Egal ob weggezogen, hiergeblieben oder zurückgekehrt. Rechtsextreme haben keinen Hoheitsanspruch auf Heimat. Doch wir müssen aktiv werden und ihre Frames nicht nur zurückweisen, sondern unsere Vision beschreiben. Heimat ist für uns der Ort, mit dem wir uns emotional verbunden fühlen, verbunden mit dem Wunsch und dem Interesse, dem Ort etwas Gutes zu tun. Heimat kann Zuhause sein. Wir begrüßen Zuwanderung und die Zuwanderung der Rückkehrer*innen. Sie bringen Erfahrungen, Fähigkeiten und Kenntnisse aus dem Studium, Arbeitsleben und Ausland mit, die ihre Heimat bereichern. Alle sind willkommen, sich zu engagieren und mitzugestalten. Ostdeutschland sehen wir als unsere gemeinsame Heimat an, für alle Menschen, in Gemeinschaft, die hier leben. Wir stellen uns gegen völkische Argumentationen von Heimat, die ausschließen wollen. Wir stellen uns entschieden gegen jede Form von Rassismus und Antisemitismus. Wir wissen um den Wert von Freiheit und stellen uns konsequent gegen Umdeutungen von Begriffen und Prozessen der Geschichte. 

2. Wandelerprobte Wendekinder: nutzt Eure Transformationskompetenz!

Diese besitzen sie durch die doppelte Sozialisation im Sozialismus und der Demokratie. Die Kompetenz erwarben sie, weil alle die enormen Wandlungsprozesse während der Wendezeit erlebten. Dadurch konnten (oft schmerzhafte) Erfahrungen gesammelt werden, die heute positiv verwendet werden können. In der Zeitschrift Demokratie gegen Menschenfeindlichkeit wird Ende des Jahres erstmals eine exakte wissenschaftliche Definition des Begriffs "Transformationskompetenz" (Lettrari/Nestler/Porath 2019) veröffentlicht.

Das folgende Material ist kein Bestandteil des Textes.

-- ==== Sys2Proof/Machine/Mutate.lean ====
section
/-! DEFINITION. MUTATE from intake to commit, epochs across an archipelago, and compaction (R120 to R142). -/

namespace Sys2Proof.Machine

/-! ## The command (R120 to R123) -/

/-- The operations of a mutation record (R121 Table 2). -/
def recBytes (x : Index) (op : Nat) : Nat := if op = 1 ∨ op = 3 then 32 + x.dims * elemBytes x.vecFmt else 32

/-- The offsets of `n` records from offset `off` on, and the offset past the last. -/
def recOffs (x : Index) (b : Body) : Nat → Nat → List Nat × Nat
  | 0, off => ([], off)
  | n + 1, off =>
    let r := recOffs x b n (off + recBytes x (fld (b.drop off) 51 48))
    (off :: r.1, r.2)

/-- The handle of FILTj. -/
def mutFilt (b : Body) (j : Nat) : Nat := fld b (159 + 32 * j) (128 + 32 * j)

/-- The enabled filters, as (j, handle). -/
def mutFilts (b : Body) : List (Nat × Nat) := ((List.range 8).filter (fun j => bit (fld b 391 384) j)).map (fun j => (j, mutFilt b j))

/-- Whether one record meets R123. -/
def recOk (x : Index) (b : Body) (off : Nat) : Bool :=
  let r := b.drop off
  let op := fld r 51 48
  let place := op == 1 || op == 3
  let ben := fld r 52 52
  let a := fld r 83 64
  let c := fld r 115 96
  decide (1 ≤ op) && decide (op ≤ 4) && fld r 63 53 == 0 && fld r 95 84 == 0 && fld r 127 116 == 0 && fld r 255 144 == 0 &&
  (if place then
    decide (a < x.nShoals) && (if ben = 1 then decide (c < x.nShoals) && x.multi && c != a else c == 0) &&
    (vecF32 x.vecFmt x.dims (r.drop 32)).all (fun w => !notFinite w)
   else ben == 0 && a == 0 && c == 0) &&
  (if op = 2 then fld r 135 128 == 0 && fld r 143 136 == 0 else true) &&
  (List.range 8).all (fun j => !bit (fld r 135 128) j || bit (fld b 391 384) j)

/-- The checks of R123 in their order. -/
def chkMutate : BodyCheck := fun s h b =>
  let refuse (st : Nat) : Option (Nat × Body) := some (st, leBytes 16 (st + fld b 27 16 * 2 ^ 16))
  match s.readyIndex h.func (fld b 5 0) with
  | none => refuse Status.indexNotReady
  | some x =>
    if (mutFilts b).any (fun f => !s.isBitmap x f.2 0) then refuse Status.filterParam
    else
      let ro := recOffs x b (fld b 27 16 + 1) 64
      if fld b 15 6 ≠ 0 ∨ fld b 63 28 ≠ 0 ∨ fld b 511 392 ≠ 0 ∨ ro.2 ≠ b.length ∨ !ro.1.all (recOk x b) ∨
          ((mutFilts b).map (fun f => f.2)).eraseDups.length ≠ (mutFilts b).length ∨
          fld b 127 64 > s.idx.epoch + 256 then
        refuse Status.mutateParam
      else none

/-- What a stamped MUTATE starts: it waits to be staged (R124). -/
def actMutate : CmdAct := fun r l s =>
  match s.heldIndex l.h.func (fld l.body 5 0) with
  | none => s.complete r Status.indexNotReady []
  | some x =>
    let m : Staged :=
      { r := r, idx := x.no, ord := s.idx.qOrd, bno := (s.markOf l.island).2, commitAt := fld l.body 127 64,
        count := fld l.body 27 16 + 1, recs := none, deferred := false }
    { s with idx := { s.idx with staged := s.idx.staged ++ [m], qOrd := s.idx.qOrd + 1 } }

3. Wir stärken Wendekinder.

Sozialer Frieden und Vertrauen in politische, wirtschaftliche und gesellschaftliche Entscheidungen erreichen wir nur durch eine angemessene Repräsentation Ostdeutscher. Ostdeutsche sind jedoch auch 30 Jahre nach dem Fall der Mauer nur selten in Führungspositionen vertreten. Dabei hat insbesondere die 3te Generation Ost ein großes Potenzial, mit den Umbrüchen der Zukunft klug umzugehen. Wir stärken deshalb Wendekinder, Verantwortung in Führung zu übernehmen. Wir wissen aber auch, dass dies nicht ausreicht und sind deshalb mehrheitlich für die Einführung einer Ostquote, beispielsweise auf Zeit. Denn ohne Verbindlichkeit und Sensibilisierung von Entscheider*innen tut sich nichts. Wir ermutigen alle ostdeutschen Frauen den “Gleichstellungsvorsprung Ost” als Selbstverständnis zu begreifen und für sich zu nutzen. Und wir ermutigen westdeutsche Frauen, es ihnen gleichzutun. Wir ermutigen gleichzeitig westdeutschen Verbündete in Entscheidungspositionen, dass sie Macht teilen. Wenn Ostdeutsche ihren Anteil an Gestaltungsrollen inne haben, werden wir bessere Lösungen für die drängendsten Zukunftsfragen für Gesamtdeutschland erarbeiten und gesellschaftlichen Zusammenhalt erhalten können.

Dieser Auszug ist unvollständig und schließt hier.